-- ==== Sys2Proof/Laws/Memory.lean ====
section
/-! SUPPORT. The laws of memory: read after write, writes elsewhere, and the canonical form kept by every operation. -/

namespace Sys2Proof.Machine

/-! ## The canonical form -/

@[simp] theorem cellsWf_nil (lo : Nat) : cellsWf lo [] = true := rfl

theorem cellsWf_cons (lo k : Nat) (b : Byte) (rest : List Host.Cell) :
    cellsWf lo ((k, b) :: rest) = true ↔ lo ≤ k ∧ k < 4096 ∧ b ≠ 0#8 ∧ cellsWf (k + 1) rest = true := by
  simp only [cellsWf, Bool.and_eq_true, decide_eq_true_eq, and_assoc]

theorem cellsWf_mono {lo hi : Nat} (h : hi ≤ lo) {cs : List Host.Cell} (hw : cellsWf lo cs = true) :
    cellsWf hi cs = true := by
  cases cs with
  | nil => rfl
  | cons kb rest =>
    obtain ⟨k, b⟩ := kb
    rw [cellsWf_cons] at hw ⊢
    exact ⟨le_trans h hw.1, hw.2⟩

/-- An address below every listed one reads 0x00. -/
theorem lookupCell_below {a lo : Nat} (ha : a < lo) {cs : List Host.Cell} (hw : cellsWf lo cs = true) :
    lookupCell a cs = 0#8 := by
  induction cs generalizing lo with
  | nil => rfl
  | cons kb rest ih =>
    obtain ⟨k, b⟩ := kb
    rw [cellsWf_cons] at hw
    have hne : a ≠ k := by omega
    simp only [lookupCell, if_neg hne]
    exact ih (by omega : a < k + 1) hw.2.2.2

theorem storeCell_wf {a lo : Nat} {b : Byte} {cs : List Host.Cell} (hlo : lo ≤ a) (ha : a < 4096)
    (hw : cellsWf lo cs = true) : cellsWf lo (storeCell a b cs) = true := by
  induction cs generalizing lo with
  | nil =>
    by_cases hb : b = 0#8
    · simp [storeCell, hb]
    · simp [storeCell, hb, cellsWf, hlo, ha]
  | cons kb rest ih =>
    obtain ⟨k, c⟩ := kb
    have hw' := (cellsWf_cons ..).mp hw
    obtain ⟨hk, hk', hc, hr⟩ := hw'
    unfold storeCell
    by_cases h1 : a < k
    · by_cases hb : b = 0#8
      · simpa [h1, hb] using hw
      · simp only [h1, if_true, if_neg hb, cellsWf_cons]
        exact ⟨hlo, ha, hb, h1, hk', hc, hr⟩
    · by_cases h2 : a = k
      · subst h2
        by_cases hb : b = 0#8
        · simpa [hb] using cellsWf_mono (by omega) hr
        · simp only [lt_irrefl, if_false, if_true, if_neg hb, cellsWf_cons]
          exact ⟨hlo, ha, hb, hr⟩
      · simp only [h1, h2, if_false, cellsWf_cons]
        exact ⟨hk, hk', hc, ih (by omega) hr⟩

/-! ## Reads after a store -/

theorem lookupCell_storeCell_same {a lo : Nat} {b : Byte} {cs : List Host.Cell} (hw : cellsWf lo cs = true) :
    lookupCell a (storeCell a b cs) = b := by
  induction cs generalizing lo with
  | nil =>
    by_cases hb : b = 0#8
    · simp [storeCell, lookupCell, hb]
    · simp [storeCell, lookupCell, hb]
  | cons kb rest ih =>
    obtain ⟨k, c⟩ := kb
    obtain ⟨hk, hk', hc, hr⟩ := (cellsWf_cons ..).mp hw
    unfold storeCell
    by_cases h1 : a < k
    · by_cases hb : b = 0#8
      · have hne : a ≠ k := by omega
        have : lookupCell a rest = 0#8 := lookupCell_below (by omega : a < k + 1) hr
        simp [h1, hb, lookupCell, hne, this]
      · simp [h1, hb, lookupCell]
    · by_cases h2 : a = k
      · subst h2
        by_cases hb : b = 0#8
        · have : lookupCell a rest = 0#8 := lookupCell_below (by omega : a < a + 1) hr
          simp [hb, this]
        · simp [hb, lookupCell]
      · simp [h1, h2, lookupCell, ih hr]

theorem lookupCell_storeCell_other {a k : Nat} {b : Byte} (h : k ≠ a) (cs : List Host.Cell) :
    lookupCell k (storeCell a b cs) = lookupCell k cs := by
  induction cs with
  | nil =>
    by_cases hb : b = 0#8
    · simp [storeCell, hb]
    · simp [storeCell, lookupCell, hb, h]
  | cons qc rest ih =>
    obtain ⟨q, c⟩ := qc
    unfold storeCell
    by_cases h1 : a < q
    · by_cases hb : b = 0#8
      · simp [h1, hb]
      · simp [h1, hb, lookupCell, h]
    · by_cases h2 : a = q
      · subst h2
        by_cases hb : b = 0#8
        · simp [hb, lookupCell, h]
        · simp [hb, lookupCell, h]
      · simp [h1, h2, lookupCell, ih]

/-! ## `Memory` -/

theorem Memory.wf_empty : (Memory.wf ⟨[]⟩) = true := rfl

@[simp] theorem Memory.byteAt_empty (a : Nat) : Memory.byteAt ⟨[]⟩ a = 0#8 := rfl

theorem Memory.wf_write {m : Memory} {a : Nat} {b : Byte} (ha : a < 4096) (hw : m.wf = true) :
    (m.write a b).wf = true :=
  storeCell_wf (Nat.zero_le a) ha hw

theorem Memory.byteAt_write_same {m : Memory} {a : Nat} {b : Byte} (hw : m.wf = true) : (m.write a b).byteAt a = b :=
  lookupCell_storeCell_same hw

theorem Memory.byteAt_write_other {m : Memory} {a k : Nat} {b : Byte} (h : k ≠ a) :
    (m.write a b).byteAt k = m.byteAt k :=
  lookupCell_storeCell_other h m.cells

theorem Memory.read?_eq_some {m : Memory} {a : Nat} (h : a ≤ 0xFFF) : m.read? a = some (m.byteAt a) := by
  simp [Memory.read?, show ¬ a > 0xFFF by omega]

theorem Memory.read?_eq_none {m : Memory} {a : Nat} (h : a > 0xFFF) : m.read? a = none := by
  simp [Memory.read?, h]

/-! ## Consecutive writes -/

theorem Memory.wf_writeBytes {bs : List Byte} {m : Memory} {a : Nat} (h : a + bs.length ≤ 4096) (hw : m.wf = true) :
    (m.writeBytes a bs).wf = true := by
  induction bs generalizing m a with
  | nil => exact hw
  | cons b bs ih =>
    simp only [List.length_cons] at h
    exact ih (by omega) (Memory.wf_write (by omega) hw)

theorem Memory.byteAt_writeBytes_outside {bs : List Byte} {m : Memory} {a k : Nat} (h : k < a ∨ a + bs.length ≤ k) :
    (m.writeBytes a bs).byteAt k = m.byteAt k := by
  induction bs generalizing m a with
  | nil => rfl
  | cons b bs ih =>
    simp only [List.length_cons] at h
    rw [Memory.writeBytes, ih (by omega), Memory.byteAt_write_other (by omega)]

theorem Memory.byteAt_writeBytes_inside {bs : List Byte} {m : Memory} {a j : Nat} (hj : j < bs.length)
    (h : a + bs.length ≤ 4096) (hw : m.wf = true) : (m.writeBytes a bs).byteAt (a + j) = bs[j] := by
  induction bs generalizing m a j with
  | nil => exact absurd hj (Nat.not_lt_zero j)
  | cons b bs ih =>
    simp only [List.length_cons] at h hj
    have hw' : (m.write a b).wf = true := Memory.wf_write (by omega) hw
    cases j with
    | zero =>
      rw [Memory.writeBytes, Memory.byteAt_writeBytes_outside (by omega), Nat.add_zero, Memory.byteAt_write_same hw]
      rfl
    | succ j =>
      have := ih (m := m.write a b) (a := a + 1) (j := j) (by omega) (by omega) hw'
      rw [Memory.writeBytes, show a + (j + 1) = a + 1 + j by omega, this]
      rfl

/-! ## The fetch (40_cycle R96, R97) -/

theorem fetchWord?_eq_none {m : Memory} {pc : Word} (h : pc.toNat ≥ 0xFFF) : fetchWord? m pc = none := by
  simp [fetchWord?, show pc.toNat + 1 > 0xFFF by omega]

theorem fetchWord?_eq_some {m : Memory} {pc : Word} (h : pc.toNat < 0xFFF) :
    fetchWord? m pc = some (wordOfBytes (m.byteAt pc.toNat) (m.byteAt (pc.toNat + 1))) := by
  simp [fetchWord?, show ¬ pc.toNat + 1 > 0xFFF by omega]

theorem fetchWord?_bound {m : Memory} {pc w : Word} (h : fetchWord? m pc = some w) : pc.toNat < 0xFFF := by
  by_contra hn
  simp [fetchWord?_eq_none (m := m) (by omega : pc.toNat ≥ 0xFFF)] at h

end Sys2Proof.Machine
end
★ ★ ★ ★ ★
* [Task brief]: From the material above, retype precisely the lines between the line holding "rw [Memory.writeBytes, ih" and the line holding "simp only [List.length_cons] at h hj", inclusive, and nothing beyond them.

* [Written answer]:
    rw [Memory.writeBytes, ih (by omega), Memory.byteAt_write_other (by omega)]

theorem Memory.byteAt_writeBytes_inside {bs : List Byte} {m : Memory} {a j : Nat} (hj : j < bs.length)
    (h : a + bs.length ≤ 4096) (hw : m.wf = true) : (m.writeBytes a bs).byteAt (a + j) = bs[j] := by
  induction bs generalizing m a j with
  | nil => exact absurd hj (Nat.not_lt_zero j)
  | cons b bs ih =>
    simp only [List.length_cons] at h hj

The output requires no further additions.